STEP TWO: Stop Giving Fucks

This is the hard part. I don’t take this lightly. Those voices can feel important and inescapable; if you have ever meditated you know that the mind will grab onto thought and convince you of its veracity in a very convincing way. The bad news is, those thoughts will not go away, at least not for a long time. The good news is, they don’t have to, you just have to change your relationship to them. And I have an idea for a way to address them that just might work.

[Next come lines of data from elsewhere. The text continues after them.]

/-- R3, R28, R93, R95, R162: every step keeps the temperatures, offsets, biases, meters, efficiencies
and line parameters in their ranges. -/
def Obligations.RangesKeptByEveryStep : Prop :=
  ∀ s t : State, step s = .next t → RangesKept s → RangesKept t

/-- R111, R112: every step keeps the start history to four entries, none later than now, any two at
least 400 ms apart. -/
def Obligations.StartPacingKept : Prop :=
  ∀ s t : State, step s = .next t → StartsPaced s → StartsPaced t

/-- R7, R9, R59, R132, R149: every step keeps the billets' bookkeeping: each live record in exactly
one of the entry queue, one row position and the exit slot, as its place says; the station EMPTY
exactly when its slot is; and in STOPPED and SERVICE no record in the row or at the exit. -/
def Obligations.BilletsStayTracked : Prop :=
  ∀ s t : State, step s = .next t → BilletsTracked s → BilletsTracked t

/-- The laws of Safety.lean hold of the state right after power-on reset. -/
def Obligations.ResetStateIsLawful : Prop := Lawful State.reset
end

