@[simp] theorem State.endTransfer_restart (s : State) (o : BilletOutcome) :
    (s.endTransfer o).restart = s.restart := by
  simp [State.endTransfer]

@[simp] theorem State.endTransfer_mail (s : State) (o : BilletOutcome) :
    (s.endTransfer o).mail = s.mail := by
  simp [State.endTransfer]

@[simp] theorem State.endTransfer_pins (s : State) (o : BilletOutcome) :
    (s.endTransfer o).pins = s.pins := by
  simp [State.endTransfer]

@[simp] theorem State.endTransfer_sent (s : State) (o : BilletOutcome) :
    (s.endTransfer o).sent = s.sent := by
  simp [State.endTransfer]

end Sys2Proof.Machine
end

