/-- Settles O6. -/
theorem nopFetchesTheResponse : Obligations.NopFetchesTheResponse := by
  unfold Obligations.NopFetchesTheResponse
  refine ⟨fun s c h => ?_, fun o => ⟨o.bytes_length, fun k hk => ?_⟩, ⟨rfl, crc8_append⟩,
    fun r => ⟨r.payload.bytes_length_le, r.status.code, r.status.code_lookup, rfl⟩,
    ⟨rfl, fun _ => rfl, fun last outcomes => ?_⟩, ?_⟩
  · refine (State.transaction_taking h fun s => s).trans (congrArg _ ?_)
    unfold State.settleFetch
    cases hbuffer : s.link.buffer with
    | none => rfl
    | some r => by_cases hwhole : r.frame.length ≤ c <;> simp [hwhole]
  · rw [o.bytes_getD hk]
    cases o.response <;> rfl
  · have htake : (Payload.bytes (.lastRetired last outcomes)).take 33 = lastRetiredBytes last :=
      List.take_left' (lastRetiredBytes_length last)
    rw [htake]
    cases last <;> rfl
  · intro snap r field position presence outcomes
    have hplace : r.place.position = position := by
      rfl
    have hpresence : (r.place.position.isSome.toNat + 2 * snap.queueIndex.isSome.toNat +
        4 * r.measured.isSome.toNat + 8 * r.outcome.isSome.toNat) % 256 = presence := by
      simp only [presence, presence_bit, ← hplace]
      have hbound := fun b : Bool => b.toNat_le
      have h1 := hbound r.place.position.isSome
      have h2 := hbound snap.queueIndex.isSome
      have h3 := hbound r.measured.isSome
      have h4 := hbound r.outcome.isSome
      omega
    have hfield : ∀ (start n : Nat) (l : List Byte), (snap.bytes.drop start).take n = l →
        field start n = fieldValue l := by
      rintro start n l rfl
      rfl
    have hbyte : ∀ start value : Nat, (snap.bytes.drop start).take 1 = [byte value] →
        field start 1 = value % 256 := fun start value h =>
      (hfield start 1 _ h).trans (fieldValue_byte value)
    have hword : ∀ start value : Nat, (snap.bytes.drop start).take 2 = bytes16 value →
        field start 2 = value % 65536 := fun start value h =>
      (hfield start 2 _ h).trans (fieldValue_bytes16 value)
    have hlong : ∀ start value : Nat, (snap.bytes.drop start).take 4 = bytes32 value →
        field start 4 = value % 4294967296 := fun start value h =>
      (hfield start 4 _ h).trans (fieldValue_bytes32 value)
    obtain ⟨htag, hseq, hrecipe, hmass, hcode, hpresent, hat, hindex, hts, htc, hoffset, hflags,
      henergy, hrows, hsoak, hmeasured, houtcome⟩ := snap.slices
    refine ⟨snap.bytes_length, hword 0 r.tag htag, hlong 2 r.loadSeq hseq, ?_, hlong 7 r.mass hmass,
      ?_, ?_, ?_, hbyte 14 _ hindex, hword 15 r.ts hts, hword 17 r.tc htc, ?_, ?_,
      hlong 22 r.energy henergy, hword 26 r.rowsRounds hrows, hword 28 r.soakRounds hsoak,
      hword 30 _ hmeasured, ?_⟩
    · exact (hbyte 6 _ hrecipe).trans (Nat.mod_eq_of_lt (by omega))
    · exact (hbyte 11 _ hcode).trans (Nat.mod_eq_of_lt r.place.code_lt)
    · exact (hbyte 12 _ hpresent).trans hpresence
    · exact (hbyte 13 _ hat).trans (by rw [hplace])
    · rw [hfield 19 2 (bytesI16 r.targetOffset) hoffset, fieldValue_bytesI16]
    · exact (hbyte 21 _ hflags).trans r.flags.code_eq
    · refine (hbyte 32 _ houtcome).trans ?_
      cases r.outcome with
      | none => rfl
      | some o => exact o.code_eq

end Sys2Proof.Machine
end

section
/-! PROOFS. The frame checks and the request frames (R172, R173, section 11.3). -/

namespace Sys2Proof.Machine

/-! ## The catalogue (section 11.3) -/

theorem payloadLength_of_not_named {code : Nat} (h : 24 < code) : payloadLength code = none := by
  obtain ⟨k, rfl⟩ := Nat.exists_eq_add_of_le' h
  rfl

/-- The catalogue's payload lengths, by their codes. -/
theorem payloadLength_eq (code : Nat) : payloadLength code =
    [0, 0, 9, 2, 1, 0, 6, 2, 1, 54, 1, 1, 13, 1, 2, 1, 1, 15, 0, 1, 0, 2, 2, 5, 0][code]? := by
  by_cases hnamed : 24 < code
  · rw [payloadLength_of_not_named hnamed, List.getElem?_eq_none]
    exact hnamed
  · have hall : ∀ code < 25, payloadLength code =
        [0, 0, 9, 2, 1, 0, 6, 2, 1, 54, 1, 1, 13, 1, 2, 1, 1, 15, 0, 1, 0, 2, 2, 5, 0][code]? := by
      decide
    exact hall code (by omega)

theorem payloadLength_le {code n : Nat} (h : payloadLength code = some n) :
    code ≤ 24 ∧ n ≤ 60 := by
  have hnamed : code ≤ 24 := by
    by_contra hbeyond
    rw [payloadLength_of_not_named (by omega)] at h
    cases h
  have hall : ∀ code < 25, ∀ n ∈ payloadLength code, n ≤ 60 := by decide
  exact ⟨hnamed, hall code (by omega) n h⟩

/-! ## The frame checks in their order (R173) -/

/-- A named request code with its payload makes a request. -/
theorem requestOf_ne_frameError {code : Nat} (h : code ≤ 24) (clocked : Nat) (p : List Byte)
    (check : FrameCheck) (c : Nat) : requestOf clocked code p ≠ .frameError check c := by
  have hmode : ∀ b, modeRequest clocked b ≠ .frameError check c := by
    intro b
    unfold modeRequest
    split <;> nofun
  interval_cases code
  -- code 19, the MODE request, stands twentieth
  pick_goal 20
  · exact hmode _
  all_goals nofun

/-- What a failed check leaves: its status without payload, its counter and LINK_ERROR. -/
theorem State.exec_frameError {s : State} {c : Nat} (h : s.Taking c) (check : FrameCheck) :
    exec (.frameError check c) s = .next { s with
      link := { (s.link.answered c ⟨frameStatus check, .none⟩).countFailure check with
        flags := s.link.flags ||| 512 } } := by
  have hexec : exec (.frameError check c) s = s.request c fun s => s.failFrame check := rfl
  have hlink := congrArg State.link (State.settleFetch_respond s c ⟨frameStatus check, .none⟩)
  rw [hexec, State.request_taking h]
  have hlinks : (((s.settleFetch c).failFrame check).2.respond
      ((s.settleFetch c).failFrame check).1).link =
        { (s.link.answered c ⟨frameStatus check, .none⟩).countFailure check with
          flags := s.link.flags ||| 512 } := by
    rw [← show _ = s.link.answered c ⟨frameStatus check, .none⟩ from hlink]
    cases check <;> rfl
  rw [← hlinks]
  cases check <;> rfl

/-- The frame checks as one chain, the catalogue read last. -/
theorem decodeFrame_eq (bytes : List Byte) :
    decodeFrame bytes =
      if bytes.length < 3 ∨ 60 < u8 bytes 1 ∨ bytes.length < u8 bytes 1 + 3 then
        .frameError .frameLength bytes.length
      else if bytes.getD (u8 bytes 1 + 2) 0 ≠ crc8 (bytes.take (u8 bytes 1 + 2)) then
        .frameError .crc bytes.length
      else if 24 < u8 bytes 0 then .frameError .requestCode bytes.length
      else if payloadLength (u8 bytes 0) ≠ some (u8 bytes 1) then
        .frameError .payloadLength bytes.length
      else requestOf bytes.length (u8 bytes 0) ((bytes.drop 2).take (u8 bytes 1)) := by
  have hchecks : (decide (bytes.length < 3) || decide (60 < u8 bytes 1) ||
      decide (bytes.length < u8 bytes 1 + 3)) = true ↔
        bytes.length < 3 ∨ 60 < u8 bytes 1 ∨ bytes.length < u8 bytes 1 + 3 := by
    simp [or_assoc]
  refine if_congr hchecks rfl (if_congr Iff.rfl rfl ?_)
  cases hpayload : payloadLength (u8 bytes 0) with
  | none =>
    rw [payloadLength_eq, List.getElem?_eq_none_iff] at hpayload
    rw [if_pos (show 24 < u8 bytes 0 from hpayload)]
  | some m =>
    have hnamed := (payloadLength_le hpayload).1
    rw [if_neg (by omega)]
    by_cases hsame : u8 bytes 1 = m
    · rw [if_neg (by simp [hsame])]
      exact if_pos hsame
    · rw [if_pos (by simpa [eq_comm] using hsame)]
      exact if_neg hsame
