/-- Multiplies and swaps (spec/30 R430): bits [27:25] = 000 and [7:4] = 1001. -/
def decodeMul (c : Cond) (f : Fields) : Instr :=
  let hole := Instr.undMul c (BitVec.ofBool f.b24 ++ nib f.b23 f.b22 f.b21 f.b20) f.rn f.rd f.rs f.rm
  match f.b24, f.b23, f.b22, f.b21 with
  | false, false, false, false => .mul c f.b20 f.rn f.rd f.rs f.rm
  | false, false, false, true => .mla c f.b20 f.rn f.rd f.rs f.rm
  | false, false, true, _ => hole
  | false, true, false, false => .umull c f.b20 f.rn f.rd f.rs f.rm
  | false, true, false, true => .umlal c f.b20 f.rn f.rd f.rs f.rm
  | false, true, true, false => .smull c f.b20 f.rn f.rd f.rs f.rm
  | false, true, true, true => .smlal c f.b20 f.rn f.rd f.rs f.rm
  | true, false, false, false =>
    match f.b20 with
    | false => .swp c f.rn f.rd f.rs f.rm
    | true => hole
  | true, false, true, false =>
    match f.b20 with
    | false => .swpb c f.rn f.rd f.rs f.rm
    | true => hole
  | true, _, _, _ => hole

/-- Bits [27:25] = 000, bit 7 = 1, bit 4 = 1 (spec/30 R430). -/
def decodeExtra (c : Cond) (f : Fields) : Instr :=
  match f.b6, f.b5, f.b20 with
  | false, false, _ => decodeMul c f
  | false, true, false => .strh c f.index f.rd f.off3
  | false, true, true => .ldrh c f.index f.rd f.off3
  | true, false, false => .ldrd c f.index f.rd f.off3
  | true, false, true => .ldrsb c f.index f.rd f.off3
  | true, true, false => .strd c f.index f.rd f.off3
  | true, true, true => .ldrsh c f.index f.rd f.off3

/-- The sixteen data-processing operations (spec/30 R425). -/
def decodeDp (c : Cond) (f : Fields) : Instr :=
  match f.b24, f.b23, f.b22, f.b21 with
  | false, false, false, false => .and c f.b20 f.rn f.rd f.op2
  | false, false, false, true => .eor c f.b20 f.rn f.rd f.op2
  | false, false, true, false => .sub c f.b20 f.rn f.rd f.op2
  | false, false, true, true => .rsb c f.b20 f.rn f.rd f.op2
  | false, true, false, false => .add c f.b20 f.rn f.rd f.op2
  | false, true, false, true => .adc c f.b20 f.rn f.rd f.op2
  | false, true, true, false => .sbc c f.b20 f.rn f.rd f.op2
  | false, true, true, true => .rsc c f.b20 f.rn f.rd f.op2
  | true, false, false, false => .tst c f.rn f.rd f.op2
  | true, false, false, true => .teq c f.rn f.rd f.op2
  | true, false, true, false => .cmp c f.rn f.rd f.op2
  | true, false, true, true => .cmn c f.rn f.rd f.op2
  | true, true, false, false => .orr c f.b20 f.rn f.rd f.op2
  | true, true, false, true => .mov c f.b20 f.rn f.rd f.op2
  | true, true, true, false => .bic c f.b20 f.rn f.rd f.op2
  | true, true, true, true => .mvn c f.b20 f.rn f.rd f.op2

/-- Bits [27:25] = 000 (spec/30 R423 rows 1 to 4). -/
def decode000 (c : Cond) (f : Fields) : Instr :=
  match f.b24, f.b23, f.b20 with
  | true, false, false =>
    match f.b4 with
    | false => decodeMisc c f
    | true =>
      match f.b7 with
      | false => decodeMisc c f
      | true => decodeExtra c f
  | _, _, _ =>
    match f.b4 with
    | false => decodeDp c f
    | true =>
      match f.b7 with
      | false => decodeDp c f
      | true => decodeExtra c f

/-- Bits [27:25] = 001 (spec/30 R423 rows 5 to 7). -/
def decode001 (c : Cond) (f : Fields) : Instr :=
  match f.b24, f.b23, f.b20, f.b21 with
  | true, false, false, false => .undMsr c f.b22 f.low20
  | true, false, false, true => .msrImm c f.b22 f.rn f.rd f.rs f.low8
  | _, _, _, _ => decodeDp c f

/-- Word and byte transfers (spec/30 R432). -/
def decodeSingle (c : Cond) (f : Fields) : Instr :=
  match f.b24, f.b21, f.b22, f.b20 with
  | false, true, false, true => .ldrt c f.b23 f.rn f.rd f.off2
  | false, true, true, true => .ldrbt c f.b23 f.rn f.rd f.off2
  | false, true, false, false => .strt c f.b23 f.rn f.rd f.off2
  | false, true, true, false => .strbt c f.b23 f.rn f.rd f.off2
  | _, _, false, true => .ldr c f.index f.rd f.off2
  | _, _, true, true => .ldrb c f.index f.rd f.off2
  | _, _, false, false => .str c f.index f.rd f.off2
  | _, _, true, false => .strb c f.index f.rd f.off2

/-- Load and store multiple (spec/30 R435). -/
def decodeMultiple (c : Cond) (f : Fields) : Instr :=
  match f.b20, f.b22, f.rd.getLsbD 3 with
  | true, false, _ => .ldm1 c f.index f.low16
  | true, true, false => .ldm2 c f.index f.low15
  | true, true, true => .ldm3 c f.index f.low15
  | false, false, _ => .stm1 c f.index f.low16
  | false, true, _ => .stm2 c f.index f.low16

/-- Bits [27:25] = 110 (spec/30 R437). -/
def decode110 (c : Cond) (f : Fields) : Instr :=
  match f.b24 || f.b23 || f.b21, f.b22, f.b20 with
  | false, false, l => .undCpExt c l f.low20
  | false, true, false => .mcrr c f.rn f.rd f.rs (nib f.b7 f.b6 f.b5 f.b4) f.rm
  | false, true, true => .mrrc c f.rn f.rd f.rs (nib f.b7 f.b6 f.b5 f.b4) f.rm
  | true, _, true => .ldc c f.cpMem
  | true, _, false => .stc c f.cpMem

/-- Bits [27:25] = 111 (spec/30 R423 rows 15 to 17). -/
def decode111 (c : Cond) (f : Fields) : Instr :=
  match f.b24, f.b4, f.b20 with
  | true, _, _ => .swi c f.low24
  | false, false, _ => .cdp c f.cpOp
  | false, true, false => .mcr c f.cpReg
  | false, true, true => .mrc c f.cpReg

/-- The conditional instructions (spec/30 R423). -/
def decodeCond (c : Cond) (f : Fields) : Instr :=
  match f.b27, f.b26, f.b25 with
  | false, false, false => decode000 c f
  | false, false, true => decode001 c f
  | false, true, false => decodeSingle c f
  | false, true, true =>
    match f.b4 with
    | false => decodeSingle c f
    | true => .undMedia c (BitVec.ofBool f.b24 ++ nib f.b23 f.b22 f.b21 f.b20) f.rn f.rd f.rs (tri f.b7 f.b6 f.b5) f.rm
  | true, false, false => decodeMultiple c f
  | true, false, true =>
    match f.b24 with
    | false => .b c f.low24
    | true => .bl c f.low24
  | true, true, false => decode110 c f
  | true, true, true => decode111 c f

/-- Decoding of the pieces of an ARM word (spec/30 R424). -/
def decodeFields (f : Fields) : Instr :=
  match Cond.ofBits f.cond with
  | none => decodeUncond f
  | some c => decodeCond c f

/-- Decoding of an ARM word. -/
def decodeArm (w : Word) : Instr := decodeFields (unpack w)

/-- A Thumb halfword cut into its bits. -/
structure Bits16 where
  b15 : Bool
  b14 : Bool
  b13 : Bool
  b12 : Bool
  b11 : Bool
  b10 : Bool
  b9 : Bool
  b8 : Bool
  b7 : Bool
  b6 : Bool
  b5 : Bool
  b4 : Bool
  b3 : Bool
  b2 : Bool
  b1 : Bool
  b0 : Bool
  deriving DecidableEq, Repr

/-- Cut a halfword. -/
def unpack16 (h : Half) : Bits16 :=
  ⟨h.getLsbD 15, h.getLsbD 14, h.getLsbD 13, h.getLsbD 12, h.getLsbD 11, h.getLsbD 10, h.getLsbD 9, h.getLsbD 8,
   h.getLsbD 7, h.getLsbD 6, h.getLsbD 5, h.getLsbD 4, h.getLsbD 3, h.getLsbD 2, h.getLsbD 1, h.getLsbD 0⟩

/-- Join the bits. -/
def pack16 (t : Bits16) : Half :=
  nib t.b15 t.b14 t.b13 t.b12 ++ nib t.b11 t.b10 t.b9 t.b8 ++ nib t.b7 t.b6 t.b5 t.b4 ++ nib t.b3 t.b2 t.b1 t.b0

namespace Bits16

/-- Bits [2:0]. -/
def r0 (t : Bits16) : LoReg := tri t.b2 t.b1 t.b0

/-- Bits [5:3]. -/
def r3 (t : Bits16) : LoReg := tri t.b5 t.b4 t.b3

/-- Bits [8:6]. -/
def r6 (t : Bits16) : LoReg := tri t.b8 t.b7 t.b6

/-- Bits [10:8]. -/
def r8 (t : Bits16) : LoReg := tri t.b10 t.b9 t.b8

/-- Bits [7:0]. -/
def imm8 (t : Bits16) : BitVec 8 := nib t.b7 t.b6 t.b5 t.b4 ++ nib t.b3 t.b2 t.b1 t.b0

/-- Bits [10:6]. -/
def imm5 (t : Bits16) : BitVec 5 := BitVec.ofBool t.b10 ++ nib t.b9 t.b8 t.b7 t.b6

/-- Bits [6:0]. -/
def imm7 (t : Bits16) : BitVec 7 := tri t.b6 t.b5 t.b4 ++ nib t.b3 t.b2 t.b1 t.b0

/-- Bits [10:0]. -/
def imm11 (t : Bits16) : BitVec 11 := tri t.b10 t.b9 t.b8 ++ t.imm8

/-- Bits [10:1]. -/
def imm10 (t : Bits16) : BitVec 10 := tri t.b10 t.b9 t.b8 ++ tri t.b7 t.b6 t.b5 ++ nib t.b4 t.b3 t.b2 t.b1

/-- Put bits [2:0]. -/
def setR0 (t : Bits16) (r : LoReg) : Bits16 := { t with b2 := r.getLsbD 2, b1 := r.getLsbD 1, b0 := r.getLsbD 0 }

/-- Put bits [5:3]. -/
def setR3 (t : Bits16) (r : LoReg) : Bits16 := { t with b5 := r.getLsbD 2, b4 := r.getLsbD 1, b3 := r.getLsbD 0 }

/-- Put bits [8:6]. -/
def setR6 (t : Bits16) (r : LoReg) : Bits16 := { t with b8 := r.getLsbD 2, b7 := r.getLsbD 1, b6 := r.getLsbD 0 }

/-- Put bits [10:8]. -/
def setR8 (t : Bits16) (r : LoReg) : Bits16 := { t with b10 := r.getLsbD 2, b9 := r.getLsbD 1, b8 := r.getLsbD 0 }

/-- Put bits [7:0]. -/
def setImm8 (t : Bits16) (x : BitVec 8) : Bits16 :=
  { t with b7 := x.getLsbD 7, b6 := x.getLsbD 6, b5 := x.getLsbD 5, b4 := x.getLsbD 4,
           b3 := x.getLsbD 3, b2 := x.getLsbD 2, b1 := x.getLsbD 1, b0 := x.getLsbD 0 }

Whether they are conscious of it or not, men like Trump, Pence and Bannon (or insert your favorite villains from the Cabinet of Deplorables) WANT you to be focused on your body image, so that they can maintain the status quo, and put more money and power in their pockets. They are terrified of you. They WANT you to be distracted at all times. But we can use what they stand for against them. Whenever you catch yourself negatively judging your own body, or the body of another, or comparing yourself to someone, say to yourself:

“Trump. Pence. Bannon.”

Seriously.

I look for the millionth time at the protuberance of my abdomen --

“Trump. Pence. Bannon.”

I notice the thighs of the person next to me --

“Trump. Pence. Bannon.”

I compare my skin to the skin of someone I know --

“Trump. Pence. Bannon.”

Do it often enough and eventually your mind will say, “Alright! I don’t want to say their wretched names any more, I give up! I’ll stop judging this body and others if you just stop saying those awful names!”

Maybe.

Understand this: this vile mantra is not meant as an admonishment for having these thoughts. These thoughts are going to happen no matter what you do. Instead, it is a little trick, to divert yourself back to the mission at hand, with the added bonus of nausea to kick things into high gear. If every time you catch yourself embedded in this brand of painful distraction, you are able to pull your focus back to your breath, to your body, to your surroundings, to your goals, then you have won. WE have won.

Change comes not in battalions, but single spies - every individual deciding to reject this pathology, could result in an unstoppable force for good. For women. For everyone.

Your body is spectacular. Believe that deeply, not to improve your quality of life, but to change the world.